**Task description**
Copy, from the entries below, each line in which the string "confirms" appears.

◇ ◇ ◇

-- ==== Sys2Proof/Machine/Operands.lean ====
section
/-! DEFINITION. The operands of cards: request fields, their ranges and clamps (R175, R183, R185), the answer (R176), and the take of a
card by the rack scan (R173, R174). -/

namespace Sys2Proof.Machine

/-! ### Request fields -/

/-- The words of a card as the part copies them at the take (R175). -/
abbrev Req := Nat → Word

/-- A one-word field as a number. -/
def Req.num (r : Req) (w : Nat) : Nat := (r w).toNat

/-- R183: a radio id pair, the lower word first. -/
def Req.radio (r : Req) (w : Nat) : Nat := (r w).toNat + 65536 * (r (w + 1)).toNat

/-- The words of card c. -/
def State.card (s : State) (c : Nat) : Req := fun w => s.rawWord (cardBase c + w)

/-- Badges, order, device, permit and program numbers: 1 to 65,534. -/
def idOk (n : Nat) : Bool := decide (1 ≤ n) && decide (n ≤ 65534)

/-- Radio ids: 1 to 16,777,214; a pair with any of bits 24 to 31 set is out of range (R183). -/
def radioOk (n : Nat) : Bool := decide (1 ≤ n) && decide (n ≤ 16777214)

/-- A value clamped to the nearer end of a range (R175). -/
def clampTo (lo hi n : Nat) : Nat := max lo (min hi n)

/-- A value within a range. -/
def inRange (lo hi n : Nat) : Bool := decide (lo ≤ n) && decide (n ≤ hi)

/-! ### Answers (R176) -/

/-- R176: answer code, detail and values; values not given are 0. -/
structure Answer where
  code : AnswerCode
  detail : Nat := 0
  values : List Word := []
deriving DecidableEq, Repr

def Answer.ok (values : List Word := []) : Answer := ⟨.done, 0, values⟩
def Answer.badField (offset : Nat) : Answer := ⟨.badField, offset, []⟩
def Answer.badCombination (offset : Nat) : Answer := ⟨.badCombination, offset, []⟩
def Answer.noSuch (offset : Nat) : Answer := ⟨.noSuch, offset, []⟩
def Answer.duplicate (offset : Nat) : Answer := ⟨.duplicate, offset, []⟩
def Answer.noRoom (values : List Word := []) : Answer := ⟨.noRoom, 0, values⟩
def Answer.wrongState (d : Detail) (values : List Word := []) : Answer := ⟨.wrongState, d.code, values⟩

/-- R175, R176: DONE, or DONE CLAMPED with the offset of the first field clamped. -/
def Answer.doneOr (clamped : Option Nat) (values : List Word := []) : Answer :=
  match clamped with
  | none => ⟨.done, 0, values⟩
  | some off => ⟨.doneClamped, off, values⟩

/-- R175: the offset of the first field clamped, from a list of offset and whether that field was clamped. -/
def firstClamped (fields : List (Nat × Bool)) : Option Nat := (fields.find? fun f => f.2).map (·.1)

/-- What a card owner does at the take: the state it leaves, and its answer, or none while a staging copy runs (R176). -/
structure Take where
  state : State
  answer : Option Answer

/-- A card that fails a check changes nothing (R175). -/
def Take.refuse (s : State) (a : Answer) : Take := ⟨s, some a⟩

/-- A card taken and answered. -/
def Take.answered (s : State) (a : Answer) : Take := ⟨s, some a⟩

/-! ### Card words (R174, R176, R185) -/

/-- The state word of card c. -/
def State.cardStateWord (s : State) (c : Nat) : Word := s.rawWord (cardBase c)

/-- Card c is POSTED. -/
def State.cardPosted (s : State) (c : Nat) : Bool := decide (s.cardStateWord c = CardState.posted.code)

/-- Card c is TAKEN. -/
def State.cardTaken (s : State) (c : Nat) : Bool := decide (s.cardStateWord c = CardState.taken.code)

/-- The state word of card c written. -/
def State.setCardState (s : State) (c : Nat) (st : CardState) : State := s.setRaw (cardBase c) st.code

/-- R176: answer code, detail and four values written, then the state word ANSWERED. -/
def State.answerCard (s : State) (c : Nat) (a : Answer) : State :=
  let words := [toWord a.code.code, toWord a.detail] ++ (a.values ++ [0, 0, 0, 0]).take 4
  { s with mem := memSetWord (memSetWords s.mem (cardBase c + 2) words) (cardBase c) CardState.answered.code }

/-! ### The rack scan (R173) -/

/-- R170, R173: the first publication completes; a pending CALL then starts a scan at position 0. -/
def State.firstPublication (s : State) : State :=
  if s.callPending then { s with published := true, scan := some 0, callPending := false }
  else { s with published := true }

/-- R173: the scan ends after card 63: a pending CALL starts a new one at position 0. -/
def State.scanEnd (s : State) : State :=
  if s.callPending then { s with scan := some 0, callPending := false } else { s with scan := none }

/-- R173: the scan moves on from card c. -/
def State.scanAdvance (s : State) (c : Nat) : State :=
  if c + 1 < Config.cards then { s with scan := some (c + 1) } else s.scanEnd

/-- No card from index `a` up to but not including `b` is POSTED. -/
def State.nonePosted (s : State) (a b : Nat) : Bool :=
  (List.range Config.cards).all fun c => !(decide (a ≤ c) && decide (c < b) && s.cardPosted c)

/-- R170, R173: a CALL that waits for the first publication gets its scan when publication ends. -/
def State.scanReady (s : State) : State := if !s.published && s.callPending then s.firstPublication else s

/-- R173: the state in which the scan stands at card c, having passed over the cards before it that are not POSTED;
a scan that has passed c reaches it again only by ending with a CALL pending. None when the scan cannot be at c next. -/
def State.scanReach (s : State) (c : Nat) : Option State :=
  let s := s.scanReady
  match s.scan with
  | none => none
  | some p =>
    if decide (p ≤ c) && s.nonePosted p c then some { s with scan := some c }
    else if s.callPending && decide (c < p) && s.nonePosted p Config.cards && s.nonePosted 0 c then
      some { s with scan := some c, callPending := false }
    else none

/-- R174, R176: a card answered at its take, or left TAKEN while its staging copy runs; the scan then moves on. -/
def Take.finish (t : Take) (c : Nat) : State :=
  (match t.answer with
   | some a => t.state.answerCard c a
   | none => t.state.setCardState c .taken).scanAdvance c

/-- R173, R175: the take of card c by the scan, for a card that is POSTED and that `kind` accepts; its owner's checks and
act are `owner`. Nothing happens when the scan is not at such a card (log 3). -/
def State.takeWhen (s : State) (c : Nat) (kind : Word → Bool) (owner : Req → State → Take) : State :=
  match s.scanReach c with
  | none => s
  | some s1 => if s1.cardPosted c && kind (s1.card c 1) then (owner (s1.card c) s1).finish c else s

/-- The take of card c as a card of one kind. -/
def State.takeAs (s : State) (k : CardKind) (c : Nat) (owner : Req → State → Take) : State :=
  s.takeWhen c (fun w => decide (w = k.code)) owner

/-- The records that a rule republishes in any case when a card of kind `k` is taken and not refused: `recs`, of the card's
words and the state in which the owner finds it. -/
def State.takeForces (s : State) (k : CardKind) (c : Nat) (owner : Req → State → Take)
    (recs : Req → State → List Nat) : List Nat :=
  match s.scanReach c with
  | none => []
  | some s1 =>
    if s1.cardPosted c && decide (s1.card c 1 = k.code) then
      match (owner (s1.card c) s1).answer with
      | some a => if a.code = .done ∨ a.code = .doneClamped then recs (s1.card c) s1 else []
      | none => []
    else []

/-- R175: AUTHORITY is read at the take of an override card, before its fields. -/
def needAuthority (owner : Req → State → Take) (r : Req) (s : State) : Take :=
  if s.authority then owner r s else .refuse s ⟨.notAuthorised, 0, []⟩

end Sys2Proof.Machine
end

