/-- STEP_WAIT_TRUCK_END: a truck has come ON AIR or is unparked (R156). -/
def execStepWaitTruckEnd (t : Fin 96) (s : State) : Host.Outcome State Fault Refusal :=
  .next (publish s (if s.onChannel t then s.truckAvailable t else s))

/-- PROGRAM_LOAD: the take of a PROGRAM LOAD card (R152). -/
def execProgramLoad (c : Fin 64) (s : State) : Host.Outcome State Fault Refusal :=
  .next (publish s (s.takeAs .programLoad c (programLoad c)))

/-- PROGRAM_START: the take of a PROGRAM START card (R154). -/
def execProgramStart (c : Fin 64) (s : State) : Host.Outcome State Fault Refusal :=
  .next (publish s (s.takeAs .programStart c programStart))

/-- STEP_RELEASE: the take of a STEP RELEASE card (R154). -/
def execStepRelease (c : Fin 64) (s : State) : Host.Outcome State Fault Refusal :=
  .next (publish s (s.takeAs .stepRelease c stepRelease))

/-- R127: the device entry that a STEP CONFIRM card republishes in any case: that of the OPEN or CLOSE step it confirms. -/
def confirmedRecord (r : Req) (s : State) : List Nat :=
  match s.findProgram (r.num 8) with
  | none => []
  | some g =>
    match (s.program g).step (r.num 9) with
    | none => []
    | some st => if st.action.target.isSome then [deviceBase st.device] else []

/-- STEP_CONFIRM: the take of a STEP CONFIRM card (R161); the entry of a device whose position it sets is republished in any
case (R127). -/
def execStepConfirm (c : Fin 64) (s : State) : Host.Outcome State Fault Refusal :=
  .next (publish s (s.takeAs .stepConfirm c stepConfirm) (s.takeForces .stepConfirm c stepConfirm confirmedRecord))

/-- PROGRAM_HALT: the take of a PROGRAM HALT card (R163). -/
def execProgramHalt (c : Fin 64) (s : State) : Host.Outcome State Fault Refusal :=
  .next (publish s (s.takeAs .programHalt c programHalt))

/-- PROGRAM_RESUME: the take of a PROGRAM RESUME card (R164). -/
def execProgramResume (c : Fin 64) (s : State) : Host.Outcome State Fault Refusal :=
  .next (publish s (s.takeAs .programResume c programResume))

/-- PROGRAM_ABORT: the take of a PROGRAM ABORT card (R165). -/
def execProgramAbort (c : Fin 64) (s : State) : Host.Outcome State Fault Refusal :=
  .next (publish s (s.takeAs .programAbort c programAbort))

/-- PROGRAM_CLEAR: the take of a PROGRAM CLEAR card (R166). -/
def execProgramClear (c : Fin 64) (s : State) : Host.Outcome State Fault Refusal :=
  .next (publish s (s.takeAs .programClear c programClear))

end Sys2Proof.Machine
end

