/-- R160, R161: STEP CONFIRM of an EXECUTED step of an OPEN or CLOSE action on a device that no permit in use lists: the
position with source DISPATCH, the device free again, the step CONFIRMED, the program DONE if no step remains and else on to
its next step; and the refusals by the step's state. R158: a READBACK cell, that matches, that is wrong once or twice, and
wrong the third time (where no group waits for room in any list). R129, R130, R159: an EXECUTED cell: of an OPEN or CLOSE step
under each confirm rule, of a TAG and of an UNTAG step (where no group waits for room in any list, and the program does not go
on to release its next step). STEP CONFIRM, and EXECUTED of an OPEN or CLOSE step, republish the device's entry in any case
(R127). (The cells of a refused step go by program and step number alone: DESIGN CHOICE, log 32.) -/
def Obligations.StepConfirmTaken : Prop :=
  (∀ (s s1 : State) (c : Fin 64) (g k : Nat) (st : Step), AtCard s c .stepConfirm s1 →
    let r := s1.card c
    let x := s1.program g
    1 ≤ r.num 8 → r.num 8 ≤ 65534 → r.num 9 = k → 1 ≤ k → k ≤ 24 → s1.findProgram (r.num 8) = some g →
    x.step k = some st →
    (∀ pos, st.state = .executed → st.action.target = some pos →
      (∀ p < 32, (s1.permit p).inUse = true → ∀ pt ∈ (s1.permit p).points, pt.device ≠ st.device) →
      (x.state = .running → x.mode = .stepped) → ∃ (u : State) (a : Answer),
      exec (.stepConfirm c) s = .next (answeredAs s u c a [deviceBase st.device]) ∧ a.code = .done ∧
      (u.program g).step k = some { st with state := .confirmed } ∧
      (u.program g).next = { x with steps := x.steps.modify (k - 1) fun y => { y with state := .confirmed } }.firstOpen ∧
      (x.steps.length < (u.program g).next → (u.program g).state = .done ∧ (u.program g).timeEnded = s1.clock) ∧
      ((u.program g).next ≤ x.steps.length → x.state = .running → (u.program g).state = .running) ∧
      ((u.program g).next ≤ x.steps.length → x.state = .halting →
        (u.program g).state = .halted ∧ (u.program g).halt = x.halt) ∧
      ((u.program g).next ≤ x.steps.length → x.state = .halted → (u.program g).state = .halted) ∧
      (u.device st.device).position = pos ∧ (u.device st.device).source = .dispatch ∧
      (u.device st.device).outstanding = none ∧ (∀ d, d ≠ st.device → u.device d = s1.device d) ∧
      u.permits = s1.permits ∧ u.lists = s1.lists ∧ u.trucks = s1.trucks) ∧
    ((st.state = .released ∨ st.state = .readBack) →
      exec (.stepConfirm c) s = .next (answeredAs s s1 c (.wrongState .stepOutstanding))) ∧
    ((st.state = .pending ∨ st.state = .refused) →
      exec (.stepConfirm c) s = .next (answeredAs s s1 c (.wrongState .notReady))) ∧
    ((st.state = .confirmed ∨ st.state = .skipped) →
      exec (.stepConfirm c) s = .next (answeredAs s s1 c (.wrongState .finished)))) ∧
  (∀ (s : State) (t number k device : Nat) (action : Action),
    let cells : List UpCell := [.readback number k device action, .executed number k]
    (s.findProgram number = none → ∀ c ∈ cells, s.routeCell t c = s) ∧
    (∀ g, s.findProgram number = some g → (s.program g).step k = none → ∀ c ∈ cells, s.routeCell t c = s) ∧
    (∀ g st, s.findProgram number = some g → (s.program g).step k = some st → st.truck ≠ t →
      ∀ c ∈ cells, s.routeCell t c = s)) ∧
  (∀ (s : State) (t number k device : Nat) (action : Action) (g : Nat) (st : Step),
    s.findProgram number = some g → (s.program g).step k = some st → st.truck = t →
    let x := s.program g
    let cell : UpCell := .readback number k device action
    let same := device = (s.device st.device).id ∧ action = st.action
    let becomes (y : Step) : State := { s with
      programs := tableSet {} s.programs g { x with steps := x.steps.modify (k - 1) fun _ => y } }
    (st.state ≠ .released → st.state ≠ .readBack → s.routeCell t cell = s) ∧
    ((st.state = .released ∨ st.state = .readBack) →
      (same → s.routeCell t cell = (becomes { st with state := .readBack }).addGroup t [.readbackOk number k]) ∧
      (¬ same → st.wrong + 1 < 3 →
        s.routeCell t cell = (becomes { st with state := .released, wrong := st.wrong + 1 }).addGroup t
          [.readbackWrong x.number k (s.device st.device).id st.action (s.stepPermitNumber st)]) ∧
      (¬ same → 3 ≤ st.wrong + 1 → s.Canonical → (∀ i, (s.list i).waiting = []) →
        let u := s.routeCell t cell
        (u.program g).step k = some { st with
          state := .refused, refusal := .readback, wrong := st.wrong + 1, pending := .none
          instruction := if st.instruction = .queued then .none else st.instruction } ∧
        (u.program g).state = .halted ∧ (u.program g).halt = (if x.state = .halted then x.halt else .readback) ∧
        (u.device st.device).outstanding = none ∧ (u.list t).present (.stepCancel x.number k) = true ∧
        (∀ e ∈ (u.list t).cells, isStepCell x.number k e.cell = false ∧ isReadbackWrong x.number k e.cell = false) ∧
        (∀ i, i ≠ t → u.list i = s.list i) ∧ (∀ d, d ≠ st.device → u.device d = s.device d) ∧
        (∀ i, i ≠ g → u.program i = s.program i) ∧ u.trucks = s.trucks))) ∧
  (∀ (s : State) (t number k g : Nat) (st : Step),
    s.findProgram number = some g → (s.program g).step k = some st → st.truck = t →
    let x := s.program g
    let d := s.device st.device
    let cell : UpCell := .executed number k
    let u := s.routeCell t cell
    let places (pos : Position) : Device := { d with
      position := pos, source := .crew, time := if d.position = pos ∧ d.source = .crew then d.time else s.clock }
    let confirms (y : Step) : Prop :=
      let n := { x with steps := x.steps.modify (k - 1) fun _ => y }.firstOpen
      (u.program g).step k = some y ∧ (u.program g).next = n ∧
      (x.steps.length < n → (u.program g).state = .done ∧ (u.program g).timeEnded = s.clock) ∧
      (n ≤ x.steps.length → x.state = .halting → (u.program g).state = .halted ∧ (u.program g).halt = x.halt) ∧
      (n ≤ x.steps.length → x.state ≠ .halting → (u.program g).state = x.state) ∧
      (∀ i, i ≠ g → u.program i = s.program i) ∧ (∀ i, i ≠ st.device → u.device i = s.device i)
    let goesOn := x.state = .running ∧ x.mode = .chained
    (st.state ≠ .readBack → u = s) ∧
    (st.state = .readBack → s.cellRecord t cell = if st.action.target.isSome = true then [deviceBase st.device] else []) ∧
    (∀ pos, st.state = .readBack → st.action.target = some pos →
      (∀ p < 32, (s.permit p).inUse = true → ∀ pt ∈ (s.permit p).points, pt.device ≠ st.device) →
      (st.rule ≠ .crew → u = { s with
          programs := tableSet {} s.programs g { x with steps := x.steps.modify (k - 1) fun _ => { st with state := .executed } }
          devices := tableSet {} s.devices st.device (places pos) }.raise
        { kind := .stepState, reason := 3, program := x.number, step := k, device := st.device, item := d.id }) ∧
      (st.rule = .crew → ¬ goesOn → confirms { st with state := .confirmed } ∧
        u.device st.device = { places pos with outstanding := none } ∧ u.lists = s.lists ∧ u.permits = s.permits ∧
        u.trucks = s.trucks)) ∧
    (∀ p, st.state = .readBack → st.action = .tag → st.permit = some p → ¬ goesOn → (∀ i, (s.list i).waiting = []) →
      (u.permit p).tagSteps = (s.permit p).tagSteps - 1 ∧ u.trucks = s.trucks ∧
      (p ∈ d.tags → confirms { st with state := .confirmed, tagResult := .present } ∧
        u.device st.device = { d with outstanding := none } ∧ (u.permit p).tagsHeld = (s.permit p).tagsHeld) ∧
      (p ∉ d.tags → d.tags.length < 4 → confirms { st with state := .confirmed, tagResult := .added } ∧
        u.device st.device = { d with outstanding := none, tags := d.tags ++ [p] } ∧
        (u.permit p).tagsHeld = (s.permit p).tagsHeld + 1) ∧
      (p ∉ d.tags → 4 ≤ d.tags.length → confirms { st with state := .confirmed, tagResult := .full } ∧
        u.device st.device = { d with outstanding := none } ∧ (u.permit p).tagsHeld = (s.permit p).tagsHeld)) ∧
    (∀ p, st.state = .readBack → st.action = .untag → st.permit = some p → ¬ goesOn → (∀ i, (s.list i).waiting = []) →
      (u.permit p).tagSteps = (s.permit p).tagSteps ∧ u.trucks = s.trucks ∧
      (p ∈ d.tags → confirms { st with state := .confirmed, tagResult := .removed } ∧
        u.device st.device = { d with outstanding := none, tags := d.tags.filter fun q => decide (q ≠ p) } ∧
        (u.permit p).tagsHeld = (s.permit p).tagsHeld - 1) ∧
      (p ∉ d.tags → confirms { st with state := .confirmed, tagResult := .absent } ∧
        u.device st.device = { d with outstanding := none } ∧ (u.permit p).tagsHeld = (s.permit p).tagsHeld)))
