@[simp] theorem State.setWorker_truck (a : Worker) : (s.setWorker i a).truck j = s.truck j := rfl
@[simp] theorem State.setWorker_link (a : Worker) : (s.setWorker i a).link j = s.link j := rfl
@[simp] theorem State.setWorker_counter (a : Worker) : (s.setWorker i a).counter j = s.counter j := rfl
@[simp] theorem State.setWorker_list (a : Worker) : (s.setWorker i a).list j = s.list j := rfl
@[simp] theorem State.setWorker_queue (a : Worker) : (s.setWorker i a).queue j = s.queue j := rfl
@[simp] theorem State.setWorker_truckAlarm (a : Worker) : (s.setWorker i a).truckAlarm j = s.truckAlarm j := rfl
@[simp] theorem State.setWorker_watch (a : Worker) : (s.setWorker i a).watch j = s.watch j := rfl
@[simp] theorem State.setWorker_order (a : Worker) : (s.setWorker i a).order j = s.order j := rfl
@[simp] theorem State.setWorker_device (a : Worker) : (s.setWorker i a).device j = s.device j := rfl
@[simp] theorem State.setWorker_permit (a : Worker) : (s.setWorker i a).permit j = s.permit j := rfl
@[simp] theorem State.setWorker_program (a : Worker) : (s.setWorker i a).program j = s.program j := rfl
@[simp] theorem State.setWorker_worker_same (a : Worker) : (s.setWorker i a).worker i = a := tableGet_set_same _ _ _ _
@[simp] theorem State.setWorker_worker_other (a : Worker) (h : j ≠ i) : (s.setWorker i a).worker j = s.worker j := tableGet_set_other _ _ _ h
theorem State.setWorker_worker (a : Worker) : (s.setWorker i a).worker j = if j = i then a else s.worker j := tableGet_set _ _ _ _ _
@[simp] theorem State.setWorker_rawWord (a : Worker) : (s.setWorker i a).rawWord j = s.rawWord j := rfl
@[simp] theorem State.setWorker_card (a : Worker) : (s.setWorker i a).card j = s.card j := rfl

/-! ### setWatch -/

@[simp] theorem State.setWatch_clock (a : Watch) : (s.setWatch i a).clock = s.clock := rfl
@[simp] theorem State.setWatch_roundNumber (a : Watch) : (s.setWatch i a).roundNumber = s.roundNumber := rfl
@[simp] theorem State.setWatch_siteCode (a : Watch) : (s.setWatch i a).siteCode = s.siteCode := rfl
@[simp] theorem State.setWatch_modemReady (a : Watch) : (s.setWatch i a).modemReady = s.modemReady := rfl
@[simp] theorem State.setWatch_round (a : Watch) : (s.setWatch i a).round = s.round := rfl
@[simp] theorem State.setWatch_modemOut (a : Watch) : (s.setWatch i a).modemOut = s.modemOut := rfl
@[simp] theorem State.setWatch_ageCounter (a : Watch) : (s.setWatch i a).ageCounter = s.ageCounter := rfl
@[simp] theorem State.setWatch_lists (a : Watch) : (s.setWatch i a).lists = s.lists := rfl
@[simp] theorem State.setWatch_links (a : Watch) : (s.setWatch i a).links = s.links := rfl
@[simp] theorem State.setWatch_noise (a : Watch) : (s.setWatch i a).noise = s.noise := rfl
@[simp] theorem State.setWatch_siteClipped (a : Watch) : (s.setWatch i a).siteClipped = s.siteClipped := rfl
@[simp] theorem State.setWatch_settings (a : Watch) : (s.setWatch i a).settings = s.settings := rfl
@[simp] theorem State.setWatch_pointerA (a : Watch) : (s.setWatch i a).pointerA = s.pointerA := rfl
@[simp] theorem State.setWatch_pointerB (a : Watch) : (s.setWatch i a).pointerB = s.pointerB := rfl
@[simp] theorem State.setWatch_pointerC (a : Watch) : (s.setWatch i a).pointerC = s.pointerC := rfl
@[simp] theorem State.setWatch_quiet (a : Watch) : (s.setWatch i a).quiet = s.quiet := rfl
@[simp] theorem State.setWatch_quietStart (a : Watch) : (s.setWatch i a).quietStart = s.quietStart := rfl
@[simp] theorem State.setWatch_quietEnd (a : Watch) : (s.setWatch i a).quietEnd = s.quietEnd := rfl
@[simp] theorem State.setWatch_lastQuietCause (a : Watch) : (s.setWatch i a).lastQuietCause = s.lastQuietCause := rfl
@[simp] theorem State.setWatch_slotsPlanned (a : Watch) : (s.setWatch i a).slotsPlanned = s.slotsPlanned := rfl
@[simp] theorem State.setWatch_counters (a : Watch) : (s.setWatch i a).counters = s.counters := rfl
@[simp] theorem State.setWatch_trucks (a : Watch) : (s.setWatch i a).trucks = s.trucks := rfl
@[simp] theorem State.setWatch_workers (a : Watch) : (s.setWatch i a).workers = s.workers := rfl
@[simp] theorem State.setWatch_strayId (a : Watch) : (s.setWatch i a).strayId = s.strayId := rfl
@[simp] theorem State.setWatch_strayTime (a : Watch) : (s.setWatch i a).strayTime = s.strayTime := rfl
@[simp] theorem State.setWatch_orders (a : Watch) : (s.setWatch i a).orders = s.orders := rfl
@[simp] theorem State.setWatch_pool (a : Watch) : (s.setWatch i a).pool = s.pool := rfl
@[simp] theorem State.setWatch_freePages (a : Watch) : (s.setWatch i a).freePages = s.freePages := rfl
@[simp] theorem State.setWatch_orderSeq (a : Watch) : (s.setWatch i a).orderSeq = s.orderSeq := rfl
@[simp] theorem State.setWatch_queues (a : Watch) : (s.setWatch i a).queues = s.queues := rfl
@[simp] theorem State.setWatch_truckAlarms (a : Watch) : (s.setWatch i a).truckAlarms = s.truckAlarms := rfl
@[simp] theorem State.setWatch_devices (a : Watch) : (s.setWatch i a).devices = s.devices := rfl
@[simp] theorem State.setWatch_permits (a : Watch) : (s.setWatch i a).permits = s.permits := rfl
@[simp] theorem State.setWatch_programs (a : Watch) : (s.setWatch i a).programs = s.programs := rfl
@[simp] theorem State.setWatch_mem (a : Watch) : (s.setWatch i a).mem = s.mem := rfl
@[simp] theorem State.setWatch_published (a : Watch) : (s.setWatch i a).published = s.published := rfl
@[simp] theorem State.setWatch_passages (a : Watch) : (s.setWatch i a).passages = s.passages := rfl
@[simp] theorem State.setWatch_hold (a : Watch) : (s.setWatch i a).hold = s.hold := rfl
@[simp] theorem State.setWatch_scan (a : Watch) : (s.setWatch i a).scan = s.scan := rfl
@[simp] theorem State.setWatch_callPending (a : Watch) : (s.setWatch i a).callPending = s.callPending := rfl
@[simp] theorem State.setWatch_copies (a : Watch) : (s.setWatch i a).copies = s.copies := rfl
@[simp] theorem State.setWatch_refusedWrite (a : Watch) : (s.setWatch i a).refusedWrite = s.refusedWrite := rfl
@[simp] theorem State.setWatch_missed (a : Watch) : (s.setWatch i a).missed = s.missed := rfl
@[simp] theorem State.setWatch_writeRefused (a : Watch) : (s.setWatch i a).writeRefused = s.writeRefused := rfl
@[simp] theorem State.setWatch_cardFault (a : Watch) : (s.setWatch i a).cardFault = s.cardFault := rfl
@[simp] theorem State.setWatch_portResetDone (a : Watch) : (s.setWatch i a).portResetDone = s.portResetDone := rfl
@[simp] theorem State.setWatch_noticeEnable (a : Watch) : (s.setWatch i a).noticeEnable = s.noticeEnable := rfl
@[simp] theorem State.setWatch_transmitEnable (a : Watch) : (s.setWatch i a).transmitEnable = s.transmitEnable := rfl
@[simp] theorem State.setWatch_authority (a : Watch) : (s.setWatch i a).authority = s.authority := rfl
@[simp] theorem State.setWatch_pending (a : Watch) : (s.setWatch i a).pending = s.pending := rfl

◇ ◇ ◇

**Task answer**
/-- R127: the device entry that a STEP CONFIRM card republishes in any case: that of the OPEN or CLOSE step it confirms. -/
    let confirms (y : Step) : Prop :=
      (st.rule = .crew → ¬ goesOn → confirms { st with state := .confirmed } ∧
      (p ∈ d.tags → confirms { st with state := .confirmed, tagResult := .present } ∧
      (p ∉ d.tags → d.tags.length < 4 → confirms { st with state := .confirmed, tagResult := .added } ∧
      (p ∉ d.tags → 4 ≤ d.tags.length → confirms { st with state := .confirmed, tagResult := .full } ∧
      (p ∈ d.tags → confirms { st with state := .confirmed, tagResult := .removed } ∧
      (p ∉ d.tags → confirms { st with state := .confirmed, tagResult := .absent } ∧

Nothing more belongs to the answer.